Cheese Trade Record Consistency

On the EJOI continent, a group of farmers started selling cheese at fixed prices. The available coin denominations on EJOI are powers of two, i.e. \(1,2,4,8,\dots\).

At a market, two farmers (say, farmer \(i\) and farmer \(j\)) exchange cheeses. In each transaction, farmer \(i\) initially pays a coin of value \(A\) to \(j\). In some cases, \(j\) also gives change to \(i\) consisting of coins whose denominations are powers of two. The record for each transaction contains four numbers: \(i, j, A, B\). Here, \(A\) is the coin given by \(i\), and \(B\) is interpreted as follows:

  • If \(B=-1\) then no change is given by \(j\) (i.e. the cheeses have equal price, so the net exchange is simply \(A\) in value).
  • If \(B\neq -1\) then \(B\) represents the smallest coin among those used by \(j\) as change.
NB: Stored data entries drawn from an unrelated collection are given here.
-- ==== Sys2Proof/Machine/LatheOps.lean ====
section
/-! DEFINITION. The lathe instructions as commands (04 table 4.4): each names its operation; how far it
comes is the command's operand. -/

namespace Sys2Proof.Machine

/-- VSETL (04). DEDUCED, log 31. -/
def execVsetl (b : BenchId) (f : FmtVS) (s : State) : Host.Outcome State Fault Refusal :=
  act s (latheCmd b (.vsetl f) {})

/-- VCSR (04). -/
def execVcsr (b : BenchId) (f : FmtVC) (s : State) : Host.Outcome State Fault Refusal :=
  act s (latheCmd b (.vcsr f) {})

/-- VLD (04). -/
def execVld (b : BenchId) (x : Moving FmtVM) (s : State) : Host.Outcome State Fault Refusal :=
  act s (latheCmd b (.vm .vld x.f) { stop := x.stop })

/-- VST (04). -/
def execVst (b : BenchId) (x : Moving FmtVM) (s : State) : Host.Outcome State Fault Refusal :=
  act s (latheCmd b (.vm .vst x.f) { stop := x.stop })

/-- VLDS (04). -/
def execVlds (b : BenchId) (x : Moving FmtVM) (s : State) : Host.Outcome State Fault Refusal :=
  act s (latheCmd b (.vm .vlds x.f) { stop := x.stop })

/-- VSTS (04). -/
def execVsts (b : BenchId) (x : Moving FmtVM) (s : State) : Host.Outcome State Fault Refusal :=
  act s (latheCmd b (.vm .vsts x.f) { stop := x.stop })

/-- VGATH (04). -/
def execVgath (b : BenchId) (x : Moving FmtVM) (s : State) : Host.Outcome State Fault Refusal :=
  act s (latheCmd b (.vm .vgath x.f) { stop := x.stop })

/-- VSCAT (04). -/
def execVscat (b : BenchId) (x : Moving FmtVM) (s : State) : Host.Outcome State Fault Refusal :=
  act s (latheCmd b (.vm .vscat x.f) { stop := x.stop })

/-- VGATH.FF (04). -/
def execVgathFf (b : BenchId) (x : Moving FmtVM) (s : State) : Host.Outcome State Fault Refusal :=
  act s (latheCmd b (.vm .vgathFf x.f) { stop := x.stop })

/-- VADD (04). -/
def execVadd (b : BenchId) (f : FmtVV) (p : Pace) (s : State) : Host.Outcome State Fault Refusal :=
  act s (latheCmd b (.vv .vadd f) p)

/-- VSUB (04). -/
def execVsub (b : BenchId) (f : FmtVV) (p : Pace) (s : State) : Host.Outcome State Fault Refusal :=
  act s (latheCmd b (.vv .vsub f) p)

/-- VRSUB (04). -/
def execVrsub (b : BenchId) (f : FmtVV) (p : Pace) (s : State) : Host.Outcome State Fault Refusal :=
  act s (latheCmd b (.vv .vrsub f) p)

/-- VAND (04). -/
def execVand (b : BenchId) (f : FmtVV) (p : Pace) (s : State) : Host.Outcome State Fault Refusal :=
  act s (latheCmd b (.vv .vand f) p)

/-- VOR (04). -/
def execVor (b : BenchId) (f : FmtVV) (p : Pace) (s : State) : Host.Outcome State Fault Refusal :=
  act s (latheCmd b (.vv .vor f) p)

/-- VXOR (04). -/
def execVxor (b : BenchId) (f : FmtVV) (p : Pace) (s : State) : Host.Outcome State Fault Refusal :=
  act s (latheCmd b (.vv .vxor f) p)

/-- VSLL (04). -/
def execVsll (b : BenchId) (f : FmtVV) (p : Pace) (s : State) : Host.Outcome State Fault Refusal :=
  act s (latheCmd b (.vv .vsll f) p)

/-- VSRL (04). -/
def execVsrl (b : BenchId) (f : FmtVV) (p : Pace) (s : State) : Host.Outcome State Fault Refusal :=
  act s (latheCmd b (.vv .vsrl f) p)

/-- VSRA (04). -/
def execVsra (b : BenchId) (f : FmtVV) (p : Pace) (s : State) : Host.Outcome State Fault Refusal :=
  act s (latheCmd b (.vv .vsra f) p)

/-- VMIN (04). -/
def execVmin (b : BenchId) (f : FmtVV) (p : Pace) (s : State) : Host.Outcome State Fault Refusal :=
  act s (latheCmd b (.vv .vmin f) p)

/-- VMAX (04). -/
def execVmax (b : BenchId) (f : FmtVV) (p : Pace) (s : State) : Host.Outcome State Fault Refusal :=
  act s (latheCmd b (.vv .vmax f) p)

/-- VMINU (04). -/
def execVminu (b : BenchId) (f : FmtVV) (p : Pace) (s : State) : Host.Outcome State Fault Refusal :=
  act s (latheCmd b (.vv .vminu f) p)

/-- VMAXU (04). -/
def execVmaxu (b : BenchId) (f : FmtVV) (p : Pace) (s : State) : Host.Outcome State Fault Refusal :=
  act s (latheCmd b (.vv .vmaxu f) p)

/-- VMUL (04). -/
def execVmul (b : BenchId) (f : FmtVV) (p : Pace) (s : State) : Host.Outcome State Fault Refusal :=
  act s (latheCmd b (.vv .vmul f) p)

/-- VMULH (04). -/
def execVmulh (b : BenchId) (f : FmtVV) (p : Pace) (s : State) : Host.Outcome State Fault Refusal :=
  act s (latheCmd b (.vv .vmulh f) p)

/-- VMULHU (04). -/
def execVmulhu (b : BenchId) (f : FmtVV) (p : Pace) (s : State) : Host.Outcome State Fault Refusal :=
  act s (latheCmd b (.vv .vmulhu f) p)

/-- VADDSAT (04). -/
def execVaddsat (b : BenchId) (f : FmtVV) (p : Pace) (s : State) : Host.Outcome State Fault Refusal :=
  act s (latheCmd b (.vv .vaddsat f) p)

/-- VADDSATU (04). -/
def execVaddsatu (b : BenchId) (f : FmtVV) (p : Pace) (s : State) : Host.Outcome State Fault Refusal :=
  act s (latheCmd b (.vv .vaddsatu f) p)

/-- VSUBSAT (04). -/
def execVsubsat (b : BenchId) (f : FmtVV) (p : Pace) (s : State) : Host.Outcome State Fault Refusal :=
  act s (latheCmd b (.vv .vsubsat f) p)

/-- VSUBSATU (04). -/
def execVsubsatu (b : BenchId) (f : FmtVV) (p : Pace) (s : State) : Host.Outcome State Fault Refusal :=
  act s (latheCmd b (.vv .vsubsatu f) p)

/-- VAVG (04). -/
def execVavg (b : BenchId) (f : FmtVV) (p : Pace) (s : State) : Host.Outcome State Fault Refusal :=
  act s (latheCmd b (.vv .vavg f) p)

/-- VAVGU (04). -/
def execVavgu (b : BenchId) (f : FmtVV) (p : Pace) (s : State) : Host.Outcome State Fault Refusal :=
  act s (latheCmd b (.vv .vavgu f) p)

/-- VFRMUL (04). -/
def execVfrmul (b : BenchId) (f : FmtVV) (p : Pace) (s : State) : Host.Outcome State Fault Refusal :=
  act s (latheCmd b (.vv .vfrmul f) p)

/-- VSHRR (04). -/
def execVshrr (b : BenchId) (f : FmtVV) (p : Pace) (s : State) : Host.Outcome State Fault Refusal :=
  act s (latheCmd b (.vv .vshrr f) p)

/-- VSHRRA (04). -/
def execVshrra (b : BenchId) (f : FmtVV) (p : Pace) (s : State) : Host.Outcome State Fault Refusal :=
  act s (latheCmd b (.vv .vshrra f) p)

/-- VCLIPNU (04). -/
def execVclipnu (b : BenchId) (f : FmtVV) (p : Pace) (s : State) : Host.Outcome State Fault Refusal :=
  act s (latheCmd b (.vv .vclipnu f) p)

/-- VCLIPN (04). -/
def execVclipn (b : BenchId) (f : FmtVV) (p : Pace) (s : State) : Host.Outcome State Fault Refusal :=
  act s (latheCmd b (.vv .vclipn f) p)

/-- VFADD (04). -/
def execVfadd (b : BenchId) (f : FmtVV) (p : Pace) (s : State) : Host.Outcome State Fault Refusal :=
  act s (latheCmd b (.vv .vfadd f) p)

/-- VFSUB (04). -/
def execVfsub (b : BenchId) (f : FmtVV) (p : Pace) (s : State) : Host.Outcome State Fault Refusal :=
  act s (latheCmd b (.vv .vfsub f) p)

/-- VFMUL (04). -/
def execVfmul (b : BenchId) (f : FmtVV) (p : Pace) (s : State) : Host.Outcome State Fault Refusal :=
  act s (latheCmd b (.vv .vfmul f) p)

/-- VFDIV (04). -/
def execVfdiv (b : BenchId) (f : FmtVV) (p : Pace) (s : State) : Host.Outcome State Fault Refusal :=
  act s (latheCmd b (.vv .vfdiv f) p)

/-- VFSQRT (04). -/
def execVfsqrt (b : BenchId) (f : FmtVV) (p : Pace) (s : State) : Host.Outcome State Fault Refusal :=
  act s (latheCmd b (.vv .vfsqrt f) p)

/-- VFMINNUM (04). -/
def execVfminnum (b : BenchId) (f : FmtVV) (p : Pace) (s : State) : Host.Outcome State Fault Refusal :=
  act s (latheCmd b (.vv .vfminnum f) p)

/-- VFMAXNUM (04). -/
def execVfmaxnum (b : BenchId) (f : FmtVV) (p : Pace) (s : State) : Host.Outcome State Fault Refusal :=
  act s (latheCmd b (.vv .vfmaxnum f) p)

/-- VFMIN (04). -/
def execVfmin (b : BenchId) (f : FmtVV) (p : Pace) (s : State) : Host.Outcome State Fault Refusal :=
  act s (latheCmd b (.vv .vfmin f) p)

/-- VFMAX (04). -/
def execVfmax (b : BenchId) (f : FmtVV) (p : Pace) (s : State) : Host.Outcome State Fault Refusal :=
  act s (latheCmd b (.vv .vfmax f) p)

/-- VFABS (04). -/
def execVfabs (b : BenchId) (f : FmtVV) (p : Pace) (s : State) : Host.Outcome State Fault Refusal :=
  act s (latheCmd b (.vv .vfabs f) p)

/-- VFNEG (04). -/
def execVfneg (b : BenchId) (f : FmtVV) (p : Pace) (s : State) : Host.Outcome State Fault Refusal :=
  act s (latheCmd b (.vv .vfneg f) p)

/-- VFMA (04). -/
def execVfma (b : BenchId) (f : FmtVV) (p : Pace) (s : State) : Host.Outcome State Fault Refusal :=
  act s (latheCmd b (.vv .vfma f) p)

/-- VFMS (04). -/
def execVfms (b : BenchId) (f : FmtVV) (p : Pace) (s : State) : Host.Outcome State Fault Refusal :=
  act s (latheCmd b (.vv .vfms f) p)

/-- VFNMA (04). -/
def execVfnma (b : BenchId) (f : FmtVV) (p : Pace) (s : State) : Host.Outcome State Fault Refusal :=
  act s (latheCmd b (.vv .vfnma f) p)

/-- VFNMS (04). -/
def execVfnms (b : BenchId) (f : FmtVV) (p : Pace) (s : State) : Host.Outcome State Fault Refusal :=
  act s (latheCmd b (.vv .vfnms f) p)

/-- VCEQ (04). -/
def execVceq (b : BenchId) (f : FmtVV) (p : Pace) (s : State) : Host.Outcome State Fault Refusal :=
  act s (latheCmd b (.vv .vceq f) p)

/-- VCNE (04). -/
def execVcne (b : BenchId) (f : FmtVV) (p : Pace) (s : State) : Host.Outcome State Fault Refusal :=
  act s (latheCmd b (.vv .vcne f) p)

/-- VCLT (04). -/
def execVclt (b : BenchId) (f : FmtVV) (p : Pace) (s : State) : Host.Outcome State Fault Refusal :=
  act s (latheCmd b (.vv .vclt f) p)

/-- VCGE (04). -/
def execVcge (b : BenchId) (f : FmtVV) (p : Pace) (s : State) : Host.Outcome State Fault Refusal :=
  act s (latheCmd b (.vv .vcge f) p)

/-- VCLTU (04). -/
def execVcltu (b : BenchId) (f : FmtVV) (p : Pace) (s : State) : Host.Outcome State Fault Refusal :=
  act s (latheCmd b (.vv .vcltu f) p)

/-- VCGEU (04). -/
def execVcgeu (b : BenchId) (f : FmtVV) (p : Pace) (s : State) : Host.Outcome State Fault Refusal :=
  act s (latheCmd b (.vv .vcgeu f) p)

/-- VFCEQ (04). -/
def execVfceq (b : BenchId) (f : FmtVV) (p : Pace) (s : State) : Host.Outcome State Fault Refusal :=
  act s (latheCmd b (.vv .vfceq f) p)

/-- VFCLT (04). -/
def execVfclt (b : BenchId) (f : FmtVV) (p : Pace) (s : State) : Host.Outcome State Fault Refusal :=
  act s (latheCmd b (.vv .vfclt f) p)

/-- VFCLE (04). -/
def execVfcle (b : BenchId) (f : FmtVV) (p : Pace) (s : State) : Host.Outcome State Fault Refusal :=
  act s (latheCmd b (.vv .vfcle f) p)

/-- VFCUN (04). -/
def execVfcun (b : BenchId) (f : FmtVV) (p : Pace) (s : State) : Host.Outcome State Fault Refusal :=
  act s (latheCmd b (.vv .vfcun f) p)

/-- VRSUM (04). -/
def execVrsum (b : BenchId) (f : FmtVV) (p : Pace) (s : State) : Host.Outcome State Fault Refusal :=
  act s (latheCmd b (.vv .vrsum f) p)

/-- VRMAX (04). -/
def execVrmax (b : BenchId) (f : FmtVV) (p : Pace) (s : State) : Host.Outcome State Fault Refusal :=
  act s (latheCmd b (.vv .vrmax f) p)

/-- VRMIN (04). -/
def execVrmin (b : BenchId) (f : FmtVV) (p : Pace) (s : State) : Host.Outcome State Fault Refusal :=
  act s (latheCmd b (.vv .vrmin f) p)

/-- VRMAXU (04). -/
def execVrmaxu (b : BenchId) (f : FmtVV) (p : Pace) (s : State) : Host.Outcome State Fault Refusal :=
  act s (latheCmd b (.vv .vrmaxu f) p)

/-- VRMINU (04). -/
def execVrminu (b : BenchId) (f : FmtVV) (p : Pace) (s : State) : Host.Outcome State Fault Refusal :=
  act s (latheCmd b (.vv .vrminu f) p)

/-- VFRSUM (04). -/
def execVfrsum (b : BenchId) (f : FmtVV) (p : Pace) (s : State) : Host.Outcome State Fault Refusal :=
  act s (latheCmd b (.vv .vfrsum f) p)

/-- VFRMAX (04). -/
def execVfrmax (b : BenchId) (f : FmtVV) (p : Pace) (s : State) : Host.Outcome State Fault Refusal :=
  act s (latheCmd b (.vv .vfrmax f) p)

/-- VFRMIN (04). -/
def execVfrmin (b : BenchId) (f : FmtVV) (p : Pace) (s : State) : Host.Outcome State Fault Refusal :=
  act s (latheCmd b (.vv .vfrmin f) p)

/-- MAND (04). -/
def execMand (b : BenchId) (f : FmtVV) (p : Pace) (s : State) : Host.Outcome State Fault Refusal :=
  act s (latheCmd b (.vv .mand f) p)

/-- MOR (04). -/
def execMor (b : BenchId) (f : FmtVV) (p : Pace) (s : State) : Host.Outcome State Fault Refusal :=
  act s (latheCmd b (.vv .mor f) p)

/-- MXOR (04). -/
def execMxor (b : BenchId) (f : FmtVV) (p : Pace) (s : State) : Host.Outcome State Fault Refusal :=
  act s (latheCmd b (.vv .mxor f) p)

/-- MANDN (04). -/
def execMandn (b : BenchId) (f : FmtVV) (p : Pace) (s : State) : Host.Outcome State Fault Refusal :=
  act s (latheCmd b (.vv .mandn f) p)

/-- MNOT (04). -/
def execMnot (b : BenchId) (f : FmtVV) (p : Pace) (s : State) : Host.Outcome State Fault Refusal :=
  act s (latheCmd b (.vv .mnot f) p)

/-- MCLR (04). -/
def execMclr (b : BenchId) (f : FmtVV) (p : Pace) (s : State) : Host.Outcome State Fault Refusal :=
  act s (latheCmd b (.vv .mclr f) p)

/-- VMPOP (04). -/
def execVmpop (b : BenchId) (f : FmtVV) (p : Pace) (s : State) : Host.Outcome State Fault Refusal :=
  act s (latheCmd b (.vv .vmpop f) p)

/-- VMFIRST (04). -/
def execVmfirst (b : BenchId) (f : FmtVV) (p : Pace) (s : State) : Host.Outcome State Fault Refusal :=
  act s (latheCmd b (.vv .vmfirst f) p)

/-- VMV (04). -/
def execVmv (b : BenchId) (f : FmtVV) (p : Pace) (s : State) : Host.Outcome State Fault Refusal :=
  act s (latheCmd b (.vv .vmv f) p)

/-- VMERGE (04). -/
def execVmerge (b : BenchId) (f : FmtVV) (p : Pace) (s : State) : Host.Outcome State Fault Refusal :=
  act s (latheCmd b (.vv .vmerge f) p)

/-- VEXT (04). -/
def execVext (b : BenchId) (f : FmtVV) (p : Pace) (s : State) : Host.Outcome State Fault Refusal :=
  act s (latheCmd b (.vv .vext f) p)

/-- VINS (04). -/
def execVins (b : BenchId) (f : FmtVV) (p : Pace) (s : State) : Host.Outcome State Fault Refusal :=
  act s (latheCmd b (.vv .vins f) p)

/-- VID (04). -/
def execVid (b : BenchId) (f : FmtVV) (p : Pace) (s : State) : Host.Outcome State Fault Refusal :=
  act s (latheCmd b (.vv .vid f) p)

/-- MSET_MASK (04). -/
def execMsetMask (b : BenchId) (f : FmtVV) (p : Pace) (s : State) : Host.Outcome State Fault Refusal :=
  act s (latheCmd b (.vv .mset f) p)

/-- VCVT (04). -/
def execVcvt (b : BenchId) (f : FmtVX) (p : Pace) (s : State) : Host.Outcome State Fault Refusal :=
  act s (latheCmd b (.vcvt f) p)

/-- VTLD (04). -/
def execVtld (b : BenchId) (f : FmtVT) (p : Pace) (s : State) : Host.Outcome State Fault Refusal :=
  act s (latheCmd b (.vtld f) p)

/-- VTST (04). -/
def execVtst (b : BenchId) (f : FmtVT) (p : Pace) (s : State) : Host.Outcome State Fault Refusal :=
  act s (latheCmd b (.vtst f) p)

end Sys2Proof.Machine
end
In this case, if we denote the total value of the coins given in change by \(X\), the transaction is fair provided that the price difference \(\Delta=p_j-p_i\) satisfies \[ \Delta=A-X,\] and since every positive integer has a unique binary representation as a sum of distinct powers of two, the smallest coin in that representation is exactly the lowest set bit of \(X\). That is, when \(B\neq -1\) there exists a positive integer \(X\) with its smallest power-of-two coin equal to \(B\) (i.e. \(X\equiv B\;(\bmod\;2B)\)) and \[ p_j-p_i=A-X.\] Equivalently, the allowed values for \(p_j-p_i\) are numbers of the form \[ A-(B+2Bk)\] for some nonnegative integer \(k\) such that \(B+2Bk\le A\) (and note that when \(B\neq -1,\) it is required that \(A\ge B\)).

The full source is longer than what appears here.